*Problem details*:
Reproduce precisely the lines between the start of the data below and the line with "def closePending (s", both included.

*Provided records*:
-- ==== Sys2Proof/Machine/Writer.lean ====
section
/-! DEFINITION. The Write Channel (R62 to R78, R84): starting and going idle, issuing frames, verdicts, failure and retry, commit,
the end of a wrap, End of Medium, permanent write failure and EOD. Motion is asked for by `askWriter`, which every event calls
when it has settled the rest. -/

namespace Sys2Proof.Machine

/-! ## Starting (R54, R78) -/

/-- The engine has yet to close the data set that the flush closes (R54). -/
def closePending (s : State) : Bool := s.dbf.flush && s.cpe.closeAfter.isSome

/-- The start condition of R54: the Start Watermark, or a flush with something to write. -/
def startCondition (s : State) : Bool :=
  let pend := countState .pending s.dbf.writeRing
  8 ≤ pend || (s.dbf.flush && (1 ≤ pend || closePending s))

/-- Whether the writer may be started (R54). -/
def startAllowed (s : State) : Bool :=
  s.cah.state == .threaded && s.cah.mode != some .writeSuspended && s.frg.condition != .faulted && s.moc.motion != .halted

/-- The Data Buffer starts an idle writer: STARTING, and the Read Channel's duty becomes VERIFY (R54, R78, R87). -/
def startWriter (s : State) : State :=
  if s.wch.writer = .idle ∧ startCondition s = true ∧ startAllowed s = true then
    { s with wch.writer := .starting, wch.wrapPhase := .open_, rch.duty := .verify }
  else s

/-- A writer in STARTING asks for the head to be brought to its next place, unless that is in hand already (R62, R78, R112). -/
def askWriter (s : State) : State :=
  let p := s.wch.nextPlace
  let inHand := match s.moc.operation with
    | some op => op.work == .writing && op.aim == some p
    | none => false
  let waits := match s.moc.waiting with
    | some r => r.work == .writing && r.aim == p
    | none => false
  if s.wch.writer = .starting ∧ inHand = false ∧ waits = false then startStream .writing p none s else s

/-! ## Issuing (R63 to R65) -/

/-- Next Tag is carried by no window entry and stands in no void tag (R64). -/
def tagFree (s : State) : Bool :=
  !(s.wch.window.any (fun e => e.tag == s.wch.nextTag)) && !(s.wch.voidTags.contains s.wch.nextTag)

/-- A frame of any kind may be issued (R64). -/
def mayIssue (s : State) : Bool := s.wch.window.length < 24 && tagFree s

/-- A whole frame place remains before the places kept for EOD (R9, R72). -/
def frameRoom (p : Place) : Bool := frameLen + eodRoom ≤ remaining p

/-- The Cartridge Handler begins to mark Session Open at the first frame of a session (R64, R140). -/
def reportFirstFrame (s : State) : State :=
  if s.wch.sessionStarted then s
  else
    { s with
      wch.sessionStarted := true
      cah.sessionOpenWrite := if s.cah.sessionOpenMarked then s.cah.sessionOpenWrite else some 1 }

/-- A frame goes to tape at the next place with Next Tag; it enters the Verify Window and the Trail List (R63, R65, R88). -/
def issue (kind : WinKind) (dsn index : Option Nat) (attempt : Nat) (f : TapeFrame) (s : State) : State :=
  let p := s.wch.nextPlace
  let t := s.wch.nextTag
  reportFirstFrame (emit (.frame p f) { s with
    wch.window := s.wch.window ++ [⟨t, kind, dsn, index, attempt, p⟩]
    wch.nextTag := (t + 1) % 32
    wch.nextPlace := p.next
    wch.eodCurrent := s.wch.eodCurrent && p != s.fmc.eod.place
    rch.trail := s.rch.trail ++ [(p, t)] })

/-- The bytes of a part of the payload area with the padding of value zero that fills it (R2). -/
def padded (n : Nat) (bytes : List PSym) : List PSym := bytes ++ List.replicate (n - bytes.length) (.raw 0#8)

/-- The frame of a data set at an index: the header, or 32,768 bytes of the payload area, padding included (R2, R3, R33). -/
def frameOf (d : Slot) (index tag : Nat) : TapeFrame :=
  if index = 0 then .header tag ⟨d.dsn, d.firstObject.getD 0, d.entries.length, d.entries⟩
  else .payload tag d.dsn index (padded 32768 ((d.payload.drop ((index - 1) * 32768)).take 32768))

/-- The Abandon frame of Abandon Pending (R64, R65). -/
def issueAbandon (dsn attempt : Nat) (s : State) : State :=
  let p := s.wch.nextPlace
  issue .abandon (some dsn) none attempt (.abandon s.wch.nextTag dsn)
    { changeWrite dsn (fun d => { d with endPlace := some p }) s with wch.abandon := none }

/-- The head of the Rewrite Queue (R64, R68). -/
def issueRewrite (e : RewriteEntry) (s : State) : State :=
  let p := s.wch.nextPlace
  match writeSlot e.dsn s with
  | none => { s with wch.rewriteQueue := s.wch.rewriteQueue.drop 1 }
  | some d =>
    issue .data (some e.dsn) (some e.index) e.attempt (frameOf d e.index s.wch.nextTag)
      { changeWrite e.dsn (fun d => { d with
          attempts := d.attempts.set e.index e.attempt, written := d.written + 1, endPlace := some p }) s with
        wch.rewriteQueue := s.wch.rewriteQueue.drop 1 }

*Response box*:
-- ==== Sys2Proof/Machine/Writer.lean ====
section
/-! DEFINITION. The Write Channel (R62 to R78, R84): starting and going idle, issuing frames, verdicts, failure and retry, commit,
the end of a wrap, End of Medium, permanent write failure and EOD. Motion is asked for by `askWriter`, which every event calls
when it has settled the rest. -/

namespace Sys2Proof.Machine

/-! ## Starting (R54, R78) -/

/-- The engine has yet to close the data set that the flush closes (R54). -/
def closePending (s : State) : Bool := s.dbf.flush && s.cpe.closeAfter.isSome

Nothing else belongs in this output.